Analysis & evaluation

Impact analysis

Map out what a proposed change touches — every table, API, cache, and downstream service — then assess severity and flag risks. This is the broadest analysis term: it covers blast radius, regression risk, complexity cost, and whether the change fits existing idioms.

Use when: You have a feature idea and want to understand system-level consequences before deciding to build it.

Don’t say: “what are the consequences of this change?”, “what could go wrong?”, “review this idea”, “is this safe to do?”

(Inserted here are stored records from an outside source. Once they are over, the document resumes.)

/-! ### post -/

@[simp] theorem State.post_clock (s : State) (t : Nat) (i : Instr) : (s.post t i).clock = s.clock := rfl
@[simp] theorem State.post_phase (s : State) (t : Nat) (i : Instr) : (s.post t i).phase = s.phase := rfl
@[simp] theorem State.post_issue (s : State) (t : Nat) (i : Instr) : (s.post t i).issue = s.issue := rfl
@[simp] theorem State.post_agenda (s : State) (t : Nat) (i : Instr) : (s.post t i).agenda = insertEvent t i s.agenda := rfl
@[simp] theorem State.post_micro (s : State) (t : Nat) (i : Instr) : (s.post t i).micro = s.micro := rfl
@[simp] theorem State.post_seq (s : State) (t : Nat) (i : Instr) : (s.post t i).seq = s.seq := rfl
@[simp] theorem State.post_free (s : State) (t : Nat) (i : Instr) : (s.post t i).free = s.free := rfl
@[simp] theorem State.post_mem (s : State) (t : Nat) (i : Instr) : (s.post t i).mem = s.mem := rfl
@[simp] theorem State.post_decks (s : State) (t : Nat) (i : Instr) : (s.post t i).decks = s.decks := rfl
@[simp] theorem State.post_cores (s : State) (t : Nat) (i : Instr) : (s.post t i).cores = s.cores := rfl
@[simp] theorem State.post_dies (s : State) (t : Nat) (i : Instr) : (s.post t i).dies = s.dies := rfl
@[simp] theorem State.post_insts (s : State) (t : Nat) (i : Instr) : (s.post t i).insts = s.insts := rfl
@[simp] theorem State.post_nextInst (s : State) (t : Nat) (i : Instr) : (s.post t i).nextInst = s.nextInst := rfl
@[simp] theorem State.post_nextSet (s : State) (t : Nat) (i : Instr) : (s.post t i).nextSet = s.nextSet := rfl
@[simp] theorem State.post_trans (s : State) (t : Nat) (i : Instr) : (s.post t i).trans = s.trans := rfl
@[simp] theorem State.post_remap (s : State) (t : Nat) (i : Instr) : (s.post t i).remap = s.remap := rfl
@[simp] theorem State.post_extWait (s : State) (t : Nat) (i : Instr) : (s.post t i).extWait = s.extWait := rfl
@[simp] theorem State.post_shadows (s : State) (t : Nat) (i : Instr) : (s.post t i).shadows = s.shadows := rfl
@[simp] theorem State.post_atsReq (s : State) (t : Nat) (i : Instr) : (s.post t i).atsReq = s.atsReq := rfl
@[simp] theorem State.post_pageReq (s : State) (t : Nat) (i : Instr) : (s.post t i).pageReq = s.pageReq := rfl
@[simp] theorem State.post_invals (s : State) (t : Nat) (i : Instr) : (s.post t i).invals = s.invals := rfl
@[simp] theorem State.post_shares (s : State) (t : Nat) (i : Instr) : (s.post t i).shares = s.shares := rfl
@[simp] theorem State.post_nextShare (s : State) (t : Nat) (i : Instr) : (s.post t i).nextShare = s.nextShare := rfl
@[simp] theorem State.post_pools (s : State) (t : Nat) (i : Instr) : (s.post t i).pools = s.pools := rfl
@[simp] theorem State.post_images (s : State) (t : Nat) (i : Instr) : (s.post t i).images = s.images := rfl
@[simp] theorem State.post_cancels (s : State) (t : Nat) (i : Instr) : (s.post t i).cancels = s.cancels := rfl
@[simp] theorem State.post_hostWrites (s : State) (t : Nat) (i : Instr) : (s.post t i).hostWrites = s.hostWrites := rfl
@[simp] theorem State.post_launches (s : State) (t : Nat) (i : Instr) : (s.post t i).launches = s.launches := rfl
@[simp] theorem State.post_launchQ (s : State) (t : Nat) (i : Instr) : (s.post t i).launchQ = s.launchQ := rfl
@[simp] theorem State.post_ignored (s : State) (t : Nat) (i : Instr) : (s.post t i).ignored = s.ignored := rfl
@[simp] theorem State.post_uploaded (s : State) (t : Nat) (i : Instr) : (s.post t i).uploaded = s.uploaded := rfl
@[simp] theorem State.post_graphTable (s : State) (t : Nat) (i : Instr) : (s.post t i).graphTable = s.graphTable := rfl
@[simp] theorem State.post_patchWin (s : State) (t : Nat) (i : Instr) : (s.post t i).patchWin = s.patchWin := rfl
@[simp] theorem State.post_tempTable (s : State) (t : Nat) (i : Instr) : (s.post t i).tempTable = s.tempTable := rfl
@[simp] theorem State.post_tempPending (s : State) (t : Nat) (i : Instr) : (s.post t i).tempPending = s.tempPending := rfl
@[simp] theorem State.post_hmask (s : State) (t : Nat) (i : Instr) : (s.post t i).hmask = s.hmask := rfl
@[simp] theorem State.post_ready (s : State) (t : Nat) (i : Instr) : (s.post t i).ready = s.ready := rfl
@[simp] theorem State.post_winErr (s : State) (t : Nat) (i : Instr) : (s.post t i).winErr = s.winErr := rfl
@[simp] theorem State.post_log (s : State) (t : Nat) (i : Instr) : (s.post t i).log = s.log := rfl
@[simp] theorem State.post_logCount (s : State) (t : Nat) (i : Instr) : (s.post t i).logCount = s.logCount := rfl
@[simp] theorem State.post_corrected (s : State) (t : Nat) (i : Instr) : (s.post t i).corrected = s.corrected := rfl
@[simp] theorem State.post_viaduct (s : State) (t : Nat) (i : Instr) : (s.post t i).viaduct = s.viaduct := rfl
@[simp] theorem State.post_partials (s : State) (t : Nat) (i : Instr) : (s.post t i).partials = s.partials := rfl
@[simp] theorem State.post_peers (s : State) (t : Nat) (i : Instr) : (s.post t i).peers = s.peers := rfl
@[simp] theorem State.post_packets (s : State) (t : Nat) (i : Instr) : (s.post t i).packets = s.packets := rfl
@[simp] theorem State.post_inbound (s : State) (t : Nat) (i : Instr) : (s.post t i).inbound = s.inbound := rfl
@[simp] theorem State.post_remotes (s : State) (t : Nat) (i : Instr) : (s.post t i).remotes = s.remotes := rfl
@[simp] theorem State.post_flits (s : State) (t : Nat) (i : Instr) : (s.post t i).flits = s.flits := rfl
@[simp] theorem State.post_xrows (s : State) (t : Nat) (i : Instr) : (s.post t i).xrows = s.xrows := rfl
@[simp] theorem State.post_lineErrors (s : State) (t : Nat) (i : Instr) : (s.post t i).lineErrors = s.lineErrors := rfl
@[simp] theorem State.post_hbm (s : State) (t : Nat) (i : Instr) : (s.post t i).hbm = s.hbm := rfl
@[simp] theorem State.post_linksDown (s : State) (t : Nat) (i : Instr) : (s.post t i).linksDown = s.linksDown := rfl
@[simp] theorem State.post_unacked (s : State) (t : Nat) (i : Instr) : (s.post t i).unacked = s.unacked := rfl
@[simp] theorem State.post_answered (s : State) (t : Nat) (i : Instr) : (s.post t i).answered = s.answered := rfl
@[simp] theorem State.post_signals (s : State) (t : Nat) (i : Instr) : (s.post t i).signals = s.signals := rfl
@[simp] theorem State.post_flying (s : State) (t : Nat) (i : Instr) : (s.post t i).flying = s.flying := rfl
@[simp] theorem State.post_msgs (s : State) (t : Nat) (i : Instr) : (s.post t i).msgs = s.msgs := rfl
@[simp] theorem State.post_starting (s : State) (t : Nat) (i : Instr) : (s.post t i).starting = s.starting := rfl
@[simp] theorem State.post_nextStart (s : State) (t : Nat) (i : Instr) : (s.post t i).nextStart = s.nextStart := rfl
@[simp] theorem State.post_tap (s : State) (t : Nat) (i : Instr) : (s.post t i).tap = s.tap := rfl
@[simp] theorem State.post_boot (s : State) (t : Nat) (i : Instr) : (s.post t i).boot = s.boot := rfl
@[simp] theorem State.post_readyClock (s : State) (t : Nat) (i : Instr) : (s.post t i).readyClock = s.readyClock := rfl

Example: “I want to switch our user ID format from auto-increment integers to UUIDs. Give me an impact analysis — what tables, APIs, caches, and downstream services does this touch, and what’s the migration risk?”

Blast radius

What specifically breaks when you touch something. Narrower than impact analysis — you’re asking about damage, not general consequences. You’ll get coupling analysis and dependency tracing rather than broad risk assessment.

Use when: You want to know what breaks — damage surface, not a general “what could happen.”

Don’t say: “what will this break?”, “what else does this affect?”, “is this a big change?”

Example: “If I delete the UserPreferences table and move those columns into the Users table, what’s the blast radius? Which queries, repos, and API responses break?”

Trade-off analysis

Compare competing options against named criteria. The key word here is “analysis” — you’re asking for a structured comparison with runner-ups and what you’re giving up, not a single recommendation.

Use when: You’ve identified multiple approaches and want them compared side by side, not ranked.

Don’t say: “which one should I use?”, “what’s the best option?”, “compare these for me”, “pros and cons”

Example: “Trade-off analysis: REST vs GraphQL vs tRPC for our internal dashboard API. Compare on type safety, learning curve for the team, caching story, and client code generation.”

Spike

Time-boxed investigation to reduce uncertainty. A spike produces findings, not production code. Saying “spike on whether X is feasible” keeps the LLM in research mode instead of jumping straight to implementation.

Use when: You don’t know enough to plan yet and need a structured investigation, not a prototype.

Don’t say: “look into this”, “can you research this?”, “figure out if we can do X”, “how would we do X?”

Example: “Our mobile app needs offline support but nobody on the team has built a sync engine. Spike on this — what conflict resolution strategies exist, which ones fit our data model, and what will we still not know until we prototype? Don’t build anything.”

Sanity check

Quick verification that something is reasonable — not a deep review, not a full analysis. Think “does this pass the smell test?” You’ll get a paragraph, not an essay.

Use when: You want a fast gut-check, not a thorough review.

Don’t say: “does this look right?”, “can you review this?”, “what do you think of this approach?”, “any issues with this?”

Example: “Sanity check: I’m planning to store JWT refresh tokens in an HttpOnly cookie and access tokens in memory. Does this approach hold up, or am I missing something obvious?”

Audit

Systematically check every item against defined criteria, producing a pass/fail inventory. Unlike “review” (subjective, selective) or “sanity check” (quick gut-feel), an audit is exhaustive and criterion-based — nothing gets skipped, nothing is evaluated on vibes.

Use when: You want completeness and accountability — every item checked, every gap surfaced.

Don’t say: “review this for me”, “check this over”, “look through this for issues”, “are there any problems?”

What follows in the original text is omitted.